Greenhouse gas levels and temperatures keep rising

At the Paris Agreement, nations pledged to cut emissions and avoid dangerous temperature rises. Yet, the rise in greenhouse gas levels and temperatures appears to be accelerating.

Record growth of carbon dioxide levels at Mauna Loa

Annual mean carbon dioxide level measured at Mauna Loa, Hawaii, grew by 3.17 ppm (parts per million) in 2015, a higher growth rate than in any year since the record started in 1959.


As above image shows, a polynomial trendline added to the data points at a carbon dioxide growth rate of 4 ppm by the year 2024 and 5 ppm by the year 2028. 

At the start of the Industrial Revolution, the carbon dioxide level in the atmosphere was about 280 ppm. On January 11, 2016, as above image shows, carbon dioxide level at Mauna Loa, Hawaii, was 402.1 ppm. That's some 143% times what the upper level of carbon dioxide was in pre-industrial times over at least the past 400,000 years, as the image further below illustrates.

At higher northern latitudes, carbon dioxide levels are higher than elsewhere on Earth, as illustrated by above image. These high greenhouse gases contribute to accelerated warming of the Arctic. 

Methane levels rising even faster than CO2 levels, especially over Arctic Ocean

Historically, methane levels have been moving up and down between a window of 300 and 700 ppb. In modern times, methane levels have been rising even more rapidly than carbon dioxide levels, as illustrated by the image below, from an earlier post.

As above image illustrates, the mean level of 1839 ppb that was reached on September 7, 2014, is some 263% of the ~700 ppb that historically was methane's upper level.

The image below, from an earlier post, shows the available World Meteorological Organisation (WMO) annual means, i.e. from 1984 through to 2014, with added polynomial trendline based on these data. The square marks a high mean 2015 level, from NOAA's MetOp-2 satellite images, and it is added for comparison, so it does not influence the trendline, yet it does illustrate the direction of rise of methane levels and the threat that global mean methane levels will double well before the year 2040.

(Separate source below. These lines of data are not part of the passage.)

-- ==== Sys2Proof/Config.lean ====
section
/-! DEFINITION. What the implementation fixes and the free values: opaque constants, so that no
proof can see them (spec/92_eei_decisions.md section 3, spec/93_implementation_defined.md). -/

namespace Sys2Proof

/-- A cycle this chip drives on the PCI bus as a master (65_atu_mu.md R1062, R1066;
66_dma_i2c_test.md R1213). -/
inductive PciCmd where
  | memRead | memWrite | ioRead | ioWrite | cfgRead | cfgWrite
  | memReadLine | memReadMultiple | memWriteInvalidate
  deriving DecidableEq, Repr, Inhabited

/-- One PCI cycle: command, address, active-high byte enables and write data (R1066). -/
structure PciCycle where
  cmd : PciCmd
  addr : Word
  be : BitVec 4
  data : Word
  deriving DecidableEq, Repr, Inhabited

/-- How a PCI cycle ended (R1066). -/
inductive PciStatus where
  | ok | masterAbort | targetAbort | parityError
  deriving DecidableEq, Repr, Inhabited

/-- The answer of the PCI bus to a cycle (R1066). -/
structure PciReply where
  status : PciStatus
  data : Word
  deriving DecidableEq, Repr, Inhabited

/-- FREE VALUE. An undefined 32-bit value (00_scope.md R15): `fresh` is the counter of the state,
`slot` tells apart the draws of one step. -/
opaque Config.undef (fresh slot : Nat) : BitVec 32

/-- FREE VALUE. What a memory byte that nothing has written holds (64_cpcu_memctl_arb.md R1002,
10_state.md R80), by its key in the memory. -/
opaque Config.powerUp (key : Nat) : BitVec 8

/-- FREE VALUE. The PCI bus as seen by this chip: the answer to its `n`-th cycle (R1066, D46). -/
opaque Config.pciReply (n : Nat) (c : PciCycle) : PciReply

/-- Bits 31:12 of the DEVICEID register and of the JTAG identification code (10_state.md R74). -/
opaque Config.deviceIdHigh : BitVec 20

/-- Bits 31:12 of the PDIDR register (10_state.md R75). -/
opaque Config.pdidrHigh : BitVec 20

end Sys2Proof
end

Recently, some very high peak levels have been recorded, including a reading of 2745 ppb on January 2, 2016, and a reading of 2963 ppb on January 8, 2016, shown below.



These high readings illustrate the danger that, as warmer water reaches the seafloor of the Arctic Ocean, it will increasingly destabilize sediments that can contain huge amounts of methane in the form of free gas and hydrates. Images associated with these high readings show the presence of high methane levels over the Arctic Ocean, indicating that these high peaks originate from the Arctic ocean and that sediments at the seafloor of the Arctic Ocean are destabilizing. The danger is that these peaks will be followed up by even stronger abrupt releases from the seafloor of the Arctic Ocean, as water temperatures keep rising.

Rising temperatures

Global mean temperature in 2015 was 0.87°C (~1.6°F) higher than in 1951-1980. 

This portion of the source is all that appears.